** TASK GOAL **
Return the run of lines below that opens with the line containing "R156, R158) -/" and closes with the line containing "(R155, R158). -/", keeping each one exact.

Saved entries
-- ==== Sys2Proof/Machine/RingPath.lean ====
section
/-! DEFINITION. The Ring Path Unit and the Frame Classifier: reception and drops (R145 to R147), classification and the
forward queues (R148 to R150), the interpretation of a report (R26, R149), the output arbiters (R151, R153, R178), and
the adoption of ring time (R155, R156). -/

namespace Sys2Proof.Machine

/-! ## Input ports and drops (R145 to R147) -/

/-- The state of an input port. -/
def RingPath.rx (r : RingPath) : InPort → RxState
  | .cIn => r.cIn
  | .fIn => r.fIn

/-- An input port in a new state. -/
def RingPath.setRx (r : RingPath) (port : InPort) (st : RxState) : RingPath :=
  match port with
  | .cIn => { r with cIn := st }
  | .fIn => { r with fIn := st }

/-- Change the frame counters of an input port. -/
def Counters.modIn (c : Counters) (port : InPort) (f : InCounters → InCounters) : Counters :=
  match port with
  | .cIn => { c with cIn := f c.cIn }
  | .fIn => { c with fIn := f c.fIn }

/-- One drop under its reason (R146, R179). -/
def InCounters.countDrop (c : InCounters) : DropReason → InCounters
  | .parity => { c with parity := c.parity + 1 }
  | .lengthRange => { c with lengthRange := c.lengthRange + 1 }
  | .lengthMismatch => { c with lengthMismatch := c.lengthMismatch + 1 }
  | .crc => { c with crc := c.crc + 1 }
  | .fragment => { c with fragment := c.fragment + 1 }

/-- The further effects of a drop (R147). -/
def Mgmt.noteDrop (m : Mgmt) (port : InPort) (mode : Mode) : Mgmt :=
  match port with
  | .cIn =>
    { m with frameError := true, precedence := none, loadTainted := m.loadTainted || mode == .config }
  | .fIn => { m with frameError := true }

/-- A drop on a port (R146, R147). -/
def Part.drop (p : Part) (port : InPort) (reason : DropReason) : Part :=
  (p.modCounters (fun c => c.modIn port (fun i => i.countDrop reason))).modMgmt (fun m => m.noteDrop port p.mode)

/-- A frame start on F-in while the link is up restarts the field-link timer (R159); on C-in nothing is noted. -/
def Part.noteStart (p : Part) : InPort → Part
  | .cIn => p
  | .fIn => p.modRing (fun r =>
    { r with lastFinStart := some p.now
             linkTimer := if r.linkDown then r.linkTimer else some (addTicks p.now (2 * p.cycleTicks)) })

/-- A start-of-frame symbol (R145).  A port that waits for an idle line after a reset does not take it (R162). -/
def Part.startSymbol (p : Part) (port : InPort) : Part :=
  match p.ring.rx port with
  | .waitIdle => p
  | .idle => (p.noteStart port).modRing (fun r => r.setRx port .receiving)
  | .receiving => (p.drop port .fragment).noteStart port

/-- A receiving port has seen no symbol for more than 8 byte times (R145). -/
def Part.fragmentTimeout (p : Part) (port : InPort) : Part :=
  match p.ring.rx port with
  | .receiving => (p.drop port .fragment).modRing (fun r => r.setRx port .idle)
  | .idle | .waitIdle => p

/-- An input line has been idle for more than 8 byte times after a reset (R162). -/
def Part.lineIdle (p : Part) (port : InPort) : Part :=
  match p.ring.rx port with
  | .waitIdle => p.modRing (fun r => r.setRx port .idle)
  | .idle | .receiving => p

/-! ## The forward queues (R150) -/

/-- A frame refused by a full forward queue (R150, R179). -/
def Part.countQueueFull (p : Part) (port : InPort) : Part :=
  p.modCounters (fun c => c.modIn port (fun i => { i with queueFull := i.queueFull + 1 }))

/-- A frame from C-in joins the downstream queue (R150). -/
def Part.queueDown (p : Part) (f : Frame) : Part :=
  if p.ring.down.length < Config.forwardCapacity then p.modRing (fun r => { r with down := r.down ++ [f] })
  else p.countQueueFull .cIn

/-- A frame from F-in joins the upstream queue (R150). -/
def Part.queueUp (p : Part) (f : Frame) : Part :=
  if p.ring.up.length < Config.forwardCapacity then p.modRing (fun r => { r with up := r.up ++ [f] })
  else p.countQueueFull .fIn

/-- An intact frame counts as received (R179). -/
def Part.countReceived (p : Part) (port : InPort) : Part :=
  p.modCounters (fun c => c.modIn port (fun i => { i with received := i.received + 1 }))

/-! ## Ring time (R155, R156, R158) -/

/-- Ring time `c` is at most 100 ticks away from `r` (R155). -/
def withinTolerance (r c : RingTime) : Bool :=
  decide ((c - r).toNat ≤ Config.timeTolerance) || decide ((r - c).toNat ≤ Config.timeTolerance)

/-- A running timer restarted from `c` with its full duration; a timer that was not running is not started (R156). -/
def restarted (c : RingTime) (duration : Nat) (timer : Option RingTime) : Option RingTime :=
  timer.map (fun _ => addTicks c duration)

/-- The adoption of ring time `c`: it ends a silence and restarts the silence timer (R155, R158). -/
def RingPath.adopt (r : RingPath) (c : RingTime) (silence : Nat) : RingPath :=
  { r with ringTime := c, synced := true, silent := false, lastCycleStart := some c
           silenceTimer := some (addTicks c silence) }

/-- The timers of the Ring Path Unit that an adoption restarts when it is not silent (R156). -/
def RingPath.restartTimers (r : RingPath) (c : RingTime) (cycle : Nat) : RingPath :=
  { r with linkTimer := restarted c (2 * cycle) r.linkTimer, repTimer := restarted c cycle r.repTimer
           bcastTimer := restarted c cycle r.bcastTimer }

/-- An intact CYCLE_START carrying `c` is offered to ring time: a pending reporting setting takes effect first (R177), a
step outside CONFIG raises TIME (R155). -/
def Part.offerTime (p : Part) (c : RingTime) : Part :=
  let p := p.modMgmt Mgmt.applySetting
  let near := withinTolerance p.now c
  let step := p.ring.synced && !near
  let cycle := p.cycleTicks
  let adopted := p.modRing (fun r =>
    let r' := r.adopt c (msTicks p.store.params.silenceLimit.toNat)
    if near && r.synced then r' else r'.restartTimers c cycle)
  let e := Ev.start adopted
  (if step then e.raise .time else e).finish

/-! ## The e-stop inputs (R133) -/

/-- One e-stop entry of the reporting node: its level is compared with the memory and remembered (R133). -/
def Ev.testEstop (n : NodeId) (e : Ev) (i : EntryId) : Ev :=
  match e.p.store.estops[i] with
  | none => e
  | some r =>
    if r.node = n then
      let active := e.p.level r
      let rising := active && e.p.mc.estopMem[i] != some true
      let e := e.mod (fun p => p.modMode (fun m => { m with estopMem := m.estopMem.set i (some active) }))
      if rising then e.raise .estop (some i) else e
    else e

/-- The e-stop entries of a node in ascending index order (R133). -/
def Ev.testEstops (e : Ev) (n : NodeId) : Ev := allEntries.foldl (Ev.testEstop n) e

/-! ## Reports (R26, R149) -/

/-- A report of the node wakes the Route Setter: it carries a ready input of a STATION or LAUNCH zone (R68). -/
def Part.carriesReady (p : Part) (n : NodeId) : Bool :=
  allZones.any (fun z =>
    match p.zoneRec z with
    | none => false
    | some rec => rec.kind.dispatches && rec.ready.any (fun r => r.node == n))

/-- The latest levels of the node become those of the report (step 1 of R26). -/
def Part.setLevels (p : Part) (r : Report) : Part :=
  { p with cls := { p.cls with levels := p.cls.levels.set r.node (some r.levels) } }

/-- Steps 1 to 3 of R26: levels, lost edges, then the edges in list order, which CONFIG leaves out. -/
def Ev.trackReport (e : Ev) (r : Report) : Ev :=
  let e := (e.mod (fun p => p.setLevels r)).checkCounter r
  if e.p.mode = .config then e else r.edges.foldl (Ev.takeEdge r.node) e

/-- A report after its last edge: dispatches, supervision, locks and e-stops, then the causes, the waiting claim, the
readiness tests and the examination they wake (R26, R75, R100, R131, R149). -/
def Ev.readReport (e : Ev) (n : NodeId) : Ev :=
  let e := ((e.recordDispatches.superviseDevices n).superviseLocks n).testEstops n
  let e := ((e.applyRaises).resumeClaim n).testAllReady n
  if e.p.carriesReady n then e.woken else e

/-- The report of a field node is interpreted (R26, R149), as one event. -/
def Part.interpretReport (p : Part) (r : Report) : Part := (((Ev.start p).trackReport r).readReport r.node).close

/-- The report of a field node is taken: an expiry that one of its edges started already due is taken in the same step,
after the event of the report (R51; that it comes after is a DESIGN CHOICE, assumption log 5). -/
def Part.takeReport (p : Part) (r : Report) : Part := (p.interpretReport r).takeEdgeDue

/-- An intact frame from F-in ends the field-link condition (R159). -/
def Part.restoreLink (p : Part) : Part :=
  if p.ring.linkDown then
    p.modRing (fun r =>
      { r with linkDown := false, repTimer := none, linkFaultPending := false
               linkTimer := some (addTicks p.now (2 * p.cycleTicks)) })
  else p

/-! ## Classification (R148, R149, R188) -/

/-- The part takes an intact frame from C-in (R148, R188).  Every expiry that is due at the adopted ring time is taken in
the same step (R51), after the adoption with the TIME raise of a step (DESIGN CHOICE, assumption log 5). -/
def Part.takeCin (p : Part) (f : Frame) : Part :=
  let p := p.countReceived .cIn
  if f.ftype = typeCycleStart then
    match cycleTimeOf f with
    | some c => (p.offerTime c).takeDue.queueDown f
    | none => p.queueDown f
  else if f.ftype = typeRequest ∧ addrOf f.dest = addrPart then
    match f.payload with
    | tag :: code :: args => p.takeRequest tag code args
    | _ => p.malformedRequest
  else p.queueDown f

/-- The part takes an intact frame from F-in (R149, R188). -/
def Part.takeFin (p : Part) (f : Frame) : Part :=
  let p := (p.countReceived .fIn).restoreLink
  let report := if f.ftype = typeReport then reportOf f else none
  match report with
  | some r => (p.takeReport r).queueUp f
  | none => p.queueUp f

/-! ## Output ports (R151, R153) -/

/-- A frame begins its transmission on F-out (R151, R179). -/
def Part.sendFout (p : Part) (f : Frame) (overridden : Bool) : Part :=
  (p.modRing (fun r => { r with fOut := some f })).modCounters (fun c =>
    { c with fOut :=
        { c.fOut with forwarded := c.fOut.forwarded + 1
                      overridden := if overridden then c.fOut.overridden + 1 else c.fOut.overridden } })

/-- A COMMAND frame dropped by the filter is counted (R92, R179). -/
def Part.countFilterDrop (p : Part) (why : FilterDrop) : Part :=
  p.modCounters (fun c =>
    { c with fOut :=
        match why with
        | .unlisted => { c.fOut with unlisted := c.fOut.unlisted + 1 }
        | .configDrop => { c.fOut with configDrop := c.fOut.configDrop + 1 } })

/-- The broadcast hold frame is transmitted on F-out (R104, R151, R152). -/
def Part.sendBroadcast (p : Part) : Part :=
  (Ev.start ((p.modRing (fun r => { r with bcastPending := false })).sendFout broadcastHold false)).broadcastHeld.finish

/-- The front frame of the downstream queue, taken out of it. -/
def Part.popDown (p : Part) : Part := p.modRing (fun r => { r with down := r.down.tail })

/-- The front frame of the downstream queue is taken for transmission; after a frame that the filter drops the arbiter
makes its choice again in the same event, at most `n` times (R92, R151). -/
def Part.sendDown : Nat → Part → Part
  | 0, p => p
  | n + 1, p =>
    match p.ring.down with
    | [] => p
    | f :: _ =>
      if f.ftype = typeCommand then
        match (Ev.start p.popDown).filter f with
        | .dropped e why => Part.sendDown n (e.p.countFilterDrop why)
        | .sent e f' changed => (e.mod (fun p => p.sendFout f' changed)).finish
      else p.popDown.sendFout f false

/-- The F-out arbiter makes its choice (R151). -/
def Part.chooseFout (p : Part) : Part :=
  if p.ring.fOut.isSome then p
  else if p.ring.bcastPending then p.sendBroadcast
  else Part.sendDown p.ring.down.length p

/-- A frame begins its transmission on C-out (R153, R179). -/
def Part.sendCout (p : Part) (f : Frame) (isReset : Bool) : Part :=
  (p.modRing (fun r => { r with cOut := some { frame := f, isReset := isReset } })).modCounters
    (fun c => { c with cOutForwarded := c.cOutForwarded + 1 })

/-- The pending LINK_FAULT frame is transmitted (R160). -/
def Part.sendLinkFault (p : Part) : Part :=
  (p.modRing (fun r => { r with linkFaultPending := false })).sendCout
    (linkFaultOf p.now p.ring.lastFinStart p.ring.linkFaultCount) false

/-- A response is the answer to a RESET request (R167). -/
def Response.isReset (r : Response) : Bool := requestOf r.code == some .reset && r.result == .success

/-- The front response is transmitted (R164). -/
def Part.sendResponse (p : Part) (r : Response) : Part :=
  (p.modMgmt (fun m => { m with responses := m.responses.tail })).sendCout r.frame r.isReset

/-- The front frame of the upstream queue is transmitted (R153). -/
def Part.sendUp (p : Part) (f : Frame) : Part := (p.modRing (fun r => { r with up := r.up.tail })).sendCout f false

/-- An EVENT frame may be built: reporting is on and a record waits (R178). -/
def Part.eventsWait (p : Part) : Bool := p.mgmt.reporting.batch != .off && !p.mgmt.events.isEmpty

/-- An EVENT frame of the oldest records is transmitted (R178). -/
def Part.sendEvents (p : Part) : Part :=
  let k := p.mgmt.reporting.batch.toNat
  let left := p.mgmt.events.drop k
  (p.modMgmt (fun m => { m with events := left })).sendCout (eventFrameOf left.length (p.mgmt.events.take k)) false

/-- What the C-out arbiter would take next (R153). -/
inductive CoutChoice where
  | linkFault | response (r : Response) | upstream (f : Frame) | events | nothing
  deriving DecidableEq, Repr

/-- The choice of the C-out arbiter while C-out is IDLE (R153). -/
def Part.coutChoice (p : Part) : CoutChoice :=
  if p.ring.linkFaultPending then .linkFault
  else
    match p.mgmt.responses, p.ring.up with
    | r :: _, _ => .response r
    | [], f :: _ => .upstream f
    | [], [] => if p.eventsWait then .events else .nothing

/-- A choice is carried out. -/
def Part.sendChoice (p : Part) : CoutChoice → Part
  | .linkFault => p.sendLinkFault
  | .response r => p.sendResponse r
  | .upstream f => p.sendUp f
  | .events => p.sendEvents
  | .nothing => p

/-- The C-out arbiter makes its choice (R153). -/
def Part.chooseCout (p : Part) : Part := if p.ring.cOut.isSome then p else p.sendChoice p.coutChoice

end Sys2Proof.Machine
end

** RESULT **
/-! ## Ring time (R155, R156, R158) -/

/-- Ring time `c` is at most 100 ticks away from `r` (R155). -/
def withinTolerance (r c : RingTime) : Bool :=
  decide ((c - r).toNat ≤ Config.timeTolerance) || decide ((r - c).toNat ≤ Config.timeTolerance)

/-- A running timer restarted from `c` with its full duration; a timer that was not running is not started (R156). -/
def restarted (c : RingTime) (duration : Nat) (timer : Option RingTime) : Option RingTime :=
  timer.map (fun _ => addTicks c duration)

/-- The adoption of ring time `c`: it ends a silence and restarts the silence timer (R155, R158). -/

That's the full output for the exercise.